▶ [WHAT TO PRODUCE] Go through the data below and return each line where the string "Bool" appears.

▶ [SOURCE DATA]

-- ==== Sys2Proof/Machine/Pieces.lean ====
section
/-!
DEFINITION. The shape of a copy (spec/10_core_matrix_copy.md R234 to R238; spec/16_die.md R307, R308): its window, its
destination rows, and the pieces of at most 256 bytes in which it moves (R306). A handle's data is read and written through
a view made of its region (R222, R238).
-/
namespace Sys2Proof.Machine

/-- The window, and the fields of the block's last word (R234, R307). -/
def Copy.rows (c : Copy) : Nat := bvFld (nth 0 c.block 4) 16 16
def Copy.cols (c : Copy) : Nat := bvFld (nth 0 c.block 4) 0 16
def Copy.pln (c : Copy) : Nat := bvFld (nth 0 c.block 7) 12 2
def Copy.rnp (c : Copy) : Bool := bit (nth 0 c.block 7).toNat 11
def Copy.drow (c : Copy) : Nat := bvFld (nth 0 c.block 7) 0 11
def Copy.srow (c : Copy) : Nat := bvFld (nth 0 c.block 5) 0 26
def Copy.sv (c : Copy) : Nat := bvFld (nth 0 c.block 5) 26 6

/-- The transform codes that a rule names (R236). -/
def xfCOPY : Nat := 0
def xfQPLANE : Nat := 1
def xfTRANSPOSE : Nat := 6

/-- Whether the transform reads the side tensor (R236): QE4M3, QE5M2, DEQ. -/
def xfSide (xf : Nat) : Bool := xf == 2 || xf == 3 || xf == 5

/-- Whether the transform appends its multipliers in a handle (R238). -/
def xfScales (xf : Nat) : Bool := xf == 2 || xf == 3

/-- Whether the destination's rows are the window's columns (R237): a TRANSPOSE whose window lies in the source view. A
TILEOUT's window lies in its destination view (R235, DEDUCED, log 17). -/
def Copy.turned (c : Copy) : Bool := c.xf == xfTRANSPOSE && c.kind != .tileOut

/-- The destination rows and columns (R235, R237). -/
def Copy.dRows (c : Copy) : Nat := if c.turned then c.cols else c.rows
def Copy.dCols (c : Copy) : Nat := if c.turned then c.rows else c.cols

/-- The bytes of a run of elements, of a planed block each 64 in SRAM and 50 elsewhere (R308). -/
def runBytes (v : View) (n : Nat) : Nat :=
  if v.planed then n / 16 * (if v.sram then 64 else 50) else ceilDiv (n * elemBits v.ty) 8

/-- The destination columns that one piece holds. -/
def Copy.step (c : Copy) : Nat :=
  if c.dst.planed then 64
  else if c.dst.ty == 0x0A || c.dst.ty == 0x0B then (if c.dst.stook then 1024 else 256)
  else 2048 / max 1 (elemBits c.dst.ty)

/-- Whether the destination is a planed stook view, which is written block by block of its sections (R354). -/
def Copy.toSections (c : Copy) : Bool := c.dst.planed && c.dst.stook

/-- A piece: destination columns of one row; multipliers of one row in a handle's scale area; or one stook block of a
section of a planed destination. -/
inductive Piece where
  | run (row col n : Nat)
  | scales (row g n : Nat)
  | sect (k m : Nat)
  deriving DecidableEq, Repr

/-- The multipliers of a row (R235). -/
def Copy.groups (c : Copy) : Nat := ceilDiv c.cols 32

/-- Whether the copy lands multipliers. -/
def Copy.hasScales (c : Copy) : Bool := c.kind == .tileIn && xfScales c.xf

/-- The number of pieces, and the piece of a number. -/
def Copy.pieces (c : Copy) : Nat :=
  if c.toSections then 5 * ceilDiv c.dst.blocks 16
  else c.dRows * ceilDiv c.dCols c.step + if c.hasScales then c.rows * ceilDiv c.groups 64 else 0
def Copy.piece (c : Copy) (i : Nat) : Piece :=
  if c.toSections then .sect (i / ceilDiv c.dst.blocks 16) (i % ceilDiv c.dst.blocks 16)
  else
    let p := ceilDiv c.dCols c.step
    if i < c.dRows * p then .run (i / p) (i % p * c.step) (min c.step (c.dCols - i % p * c.step))
    else
      let j := i - c.dRows * p
      let q := ceilDiv c.groups 64
      .scales (j / q) (j % q * 64) (min 64 (c.groups - j % q * 64))

/-- The blocks of section k that stook block m holds, as linear block indices (R354). -/
def sectBlocks (v : View) (k m : Nat) : List Nat :=
  let per := 256 / granuleBytes k
  upFrom (m * per) (min per (v.blocks - m * per))

/-- The bytes that a piece counts (R238, R308). -/
def Copy.pieceBytes (c : Copy) (i : Nat) : Nat :=
  match c.piece i with
  | .run _ _ n => runBytes c.dst n
  | .scales _ _ n => 4 * n
  | .sect k m => (sectBlocks c.dst k m).length * granuleBytes k

/-- All the bytes of a copy (R238, R308). -/
def Copy.bytes (c : Copy) : Nat :=
  if c.toSections then 50 * c.dst.blocks
  else c.dRows * runBytes c.dst c.dCols + if c.hasScales then 4 * c.rows * c.groups else 0

/-- The bytes of a copy not yet moved (R255). -/
def copyLeft (c : Copy) : Nat := ((upFrom c.moved (c.pieces - c.moved)).map c.pieceBytes).foldr (· + ·) 0

/-- The coordinates (R235, R307) of row i and column j of a view whose dimensions 0 to rank − 3 have `org`'s. -/
def viewCoords (v : View) (org : List Nat) (row col : Nat) : List Nat :=
  if v.rank ≤ 1 then [col] else (upFrom 0 (v.rank - 2)).map (nth 0 org) ++ [row, col]

/-- The origin words of a tile copy's block. -/
def Copy.org (c : Copy) : List Nat := (c.block.take 4).map (·.toNat)

/-- The view coordinates of source row i and column j. -/
def Copy.srcCs (c : Copy) (i j : Nat) : List Nat :=
  let r := c.src.rank
  match c.kind with
  | .tileIn => viewCoords c.src c.org (nth 0 c.org (r - 2) + i) (nth 0 c.org (r - 1) + j)
  | .tileOut => [c.drow + i, j]
  | .bulk => viewCoords c.src [] (nth 0 c.org 0 + i) (nth 0 c.org 1 + j)
  | .image => [i, j]

/-- The view coordinates of destination row i and column j. -/
def Copy.dstCs (c : Copy) (i j : Nat) : List Nat :=
  let r := c.dst.rank
  match c.kind with
  | .tileIn => [c.drow + i, j]
  | .tileOut => viewCoords c.dst c.org (nth 0 c.org (r - 2) + i) (nth 0 c.org (r - 1) + j)
  | .bulk => viewCoords c.dst [] (nth 0 c.org 2 + i) (nth 0 c.org 3 + j)
  | .image => [i, j]

/-- The source row and column of a destination element (R237). -/
def Copy.from_ (c : Copy) (a b : Nat) : Nat × Nat := if c.xf == xfTRANSPOSE then (b, a) else (a, b)

/-- A handle's data as a view (R222): rows of `pitch` bytes after the header's place. -/
def handleView (h : Handle) (ty rows cols pitch : Nat) : View :=
  { base := BitVec.ofNat 64 (64 * h.base + 64)
    flags := BitVec.ofNat 64 (spCORE + 2 * 8 + ty * 64 + 7 * 2 ^ 16 + b2n (ty == tyPLANED) * 2 ^ 19 + 2 ^ 63)
    ext := #v[BitVec.ofNat 32 rows, BitVec.ofNat 32 cols, 0, 0, 0]
    str := #v[BitVec.ofNat 32 pitch, 0, 0, 0]
    mbase := 0
    region := none }

end Sys2Proof.Machine
end

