/-- The 4 KiB pages that one lane's logged access of an entry reads or writes through its view (R186, R204). -/
def LogEntry.spans (e : LogEntry) (x : LaneAccess) : List Nat :=
  let cs := x.coords.map (·.toNat)
  let v := e.view
  if v.planed then
    let n := match e.instr with
      | .pld p => p.n.val + 1 + b2n (p.rnp && p.n.val < 3)
      | _ => 4
    (upFrom 0 (n + 1)).map fun k => v.granuleAt cs k / 4096
  else [(v.offset + rowOffset (cs.take (v.rank - 1)) (v.str.toList.map (·.toNat))
    + nth 0 cs (v.rank - 1) * (elemBits v.ty / 8)) / 4096]

/-- The pages that it touches of a mapped region. -/
def LogEntry.pages (e : LogEntry) (x : LaneAccess) : List Nat := if e.view.space == spCODE then [] else e.spans x

/-- The lanes of an entry that access a page of region `id`. -/
def LogEntry.lanesAt (e : LogEntry) (id page : Nat) : List Nat :=
  if e.view.region == some id then (e.lanes.filter fun x => (e.pages x).contains page).map (·.lane) else []

/-- The dirty bytes of [o, o + n) of slot k written home, with byte enables and their poison (R314), the host's copies of their
lines invalidated before (R362); free values where another view has touched the slot's storage (R295). -/
def State.sendDirty (s : State) (core : Nat) (r : Region) (k o : Nat) (home : Nat) (n : Nat) : State :=
  let stray := r.strays.contains k
  let data := if stray then (s.drawn n).1 else s.read (r.dataAt core + 4096 * k + o) n
  let mask := ((s.slotMask core r k).drop o).take n
  let part := ((s.team core).map (·.part)).getD 0
  let lines := (linesOf home n).filter fun l => (upFrom (64 * l) 64).any fun a => home ≤ a && nth false mask (a - home)
  let s1 := ((if stray then (s.drawn n).2 else s).backInvalidate lines).writeHome part (.write core) home data mask false
  if !mask.any id then s1
  else ((s1.carryPoison (r.dataAt core + 4096 * k + o) home n mask).reportCut part home false).noteBy core
    (placesFrom (fun _ b => b) 0 mask |>.map (home + ·))

/-- A TRANSLATE record (R304) of a group's unit or, where none is named, of a unit acting for the team. -/
def translateRecord (s : State) (core : Nat) (t : Team) (g : Option Group) (pc : Word) (lanes : BitVec 64)
    (cause stage : Nat) (write : Bool) (vw va : Nat) (fetch : Bool) : Record :=
  { Record.ofKind 0x0D with
    stage := (g.map (·.stage)).getD 0, group := (g.map (·.index)).getD 0, core := core, part := t.part, seq := t.seq,
    pc := pc, lanes := lanes,
    detail := BitVec.ofNat 32 (cause + 256 * b2n write + 512 * stage + 2 ^ 24 * vw + 2 ^ 30 * b2n fetch),
    teamNo := teamWord (s.recordOf t) t.number, extra := BitVec.ofNat 64 va }

/-- Posts a TRANSLATE record and notes the agent that waits for its answer; an agent that waits already posts none. -/
def State.postTranslate (s : State) (part : Nat) (r : Record) (x : XAgent) : State :=
  match s.part part with
  | none => s
  | some p =>
    if p.xwaits.any fun w => w.agent == x then s
    else ((s.post part r).modPart part fun q =>
      { q with xwaits := q.xwaits ++ [⟨{ r with stamp := s.nextStamp, part := part }, x, ((s.issue.map (·.words)).getD 0), []⟩] }).moved

/-- Whether an agent waits for an answer. -/
def State.awaits (s : State) (part : Nat) (x : XAgent) : Bool :=
  ((s.part part).map fun p => p.xwaits.any fun w => w.agent == x).getD false

/-- The waiting agents of a region's write-back of slot k, whichever group waits. -/
def State.wbAwaits (s : State) (part core id k : Nat) : Bool :=
  ((s.part part).map fun p => p.xwaits.any fun w => match w.agent with
    | .writeBack c r i _ => c == core && r == id && i == k
    | _ => false).getD false

/-- A group's unit noted to wait for slot k's write-back, which waits for the driver's answer (R304). -/
def State.joinWriteBack (s : State) (part core id k : Nat) (grp : Option Nat) (pc : Word) (lanes : BitVec 64) : State :=
  match grp with
  | none => s
  | some gi =>
    let x : Forced := ⟨gi, pc, (s.issue.map (·.words)).getD 0, lanes⟩
    s.modPart part fun p => { p with xwaits := p.xwaits.map fun w => match w.agent with
      | .writeBack c r i g =>
        if c == core && r == id && i == k && !w.also.contains x
            && !(g == grp && w.record.pc == pc && w.words == x.words && w.record.lanes == lanes) then
          { w with also := w.also ++ [x] }
        else w
      | _ => w }

/-- Write-back of slot k for a group's unit, or for none (R293): whether the slot is now clean. A translation fault posts
a record and holds the slot; the guard and the slot of the calendar hold DRAM traffic. A frozen core writes nothing back (R298). -/
def State.writeBack (s : State) (core : Nat) (r : Region) (k : Nat) (grp : Option Nat) (pc : Word) (lanes : BitVec 64) :
    State × Bool :=
  let sl := r.slot k
  if sl.state != .dirty then (s, true)
  else if (s.core core).frozen then (s, false)
  else
    match s.team core with
    | none => (s, false)
    | some t =>
      if s.wbAwaits t.part core r.id k then (s.joinWriteBack t.part core r.id k grp pc lanes, false)
      else
        let va := 4096 * sl.page
        match s.regionHome t.part r va 2 with
        | .bad c g =>
          if c == waitCause then (s, false)
          else if c == wallCause then (s.freezeCore core t.part g, false)
          else
          let rec_ := translateRecord s core t (grp.bind fun i => t.groups[i]?) pc lanes c g true r.view va false
          (s.postTranslate t.part rec_ (.writeBack core r.id k grp), false)
        | .ok a r1 r2 sld =>
          if !s.mayBeginAll a 4096 || s.closedTo t.part a then (s, false)
          else
            let s1 := (s.cache t.part va (.ok a r1 r2 sld)).sendDirty core r k 0 a 4096
            let s2 := s1.store (r.maskAt core + 512 * k) (List.replicate 512 0)
            (s2.modSlot core r.id k fun x => { x with state := .clean }, true)

/-- Write-back of slots k to k + n − 1 of a region; whether all are clean. -/
def State.writeBackRegion (s : State) (core id : Nat) (grp : Option Nat) (pc : Word) (lanes : BitVec 64) :
    Nat → Nat → State × Bool
  | _, 0 => (s, true)
  | k, n + 1 =>
    match s.region core id with
    | none => (s, true)
    | some r =>
      let (s1, ok) := s.writeBack core r k grp pc lanes
      let (s2, ok2) := State.writeBackRegion s1 core id grp pc lanes (k + 1) n
      (s2, ok && ok2)

/-- Write-back of every dirty slot of the given regions (R296, R297, R298). -/
def State.writeBackAll (s : State) (core : Nat) (grp : Option Nat) (pc : Word) (lanes : BitVec 64) :
    List Region → State × Bool
  | [] => (s, true)
  | r :: rs =>
    let (s1, ok) := s.writeBackRegion core r.id grp pc lanes 0 r.slots.length
    let (s2, ok2) := State.writeBackAll s1 core grp pc lanes rs
    (s2, ok && ok2)

/-- The regions of a core's team. -/
def State.regions (s : State) (core : Nat) : List Region := ((s.team core).map (·.regions)).getD []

▶ [TASK OUTPUT]
def Copy.rnp (c : Copy) : Bool := bit (nth 0 c.block 7).toNat 11
def xfSide (xf : Nat) : Bool := xf == 2 || xf == 3 || xf == 5
def xfScales (xf : Nat) : Bool := xf == 2 || xf == 3
def Copy.turned (c : Copy) : Bool := c.xf == xfTRANSPOSE && c.kind != .tileOut
def Copy.toSections (c : Copy) : Bool := c.dst.planed && c.dst.stook
def Copy.hasScales (c : Copy) : Bool := c.kind == .tileIn && xfScales c.xf
    (cause stage : Nat) (write : Bool) (vw va : Nat) (fetch : Bool) : Record :=
def State.awaits (s : State) (part : Nat) (x : XAgent) : Bool :=
def State.wbAwaits (s : State) (part core id k : Nat) : Bool :=
    State × Bool :=
    Nat → Nat → State × Bool
    List Region → State × Bool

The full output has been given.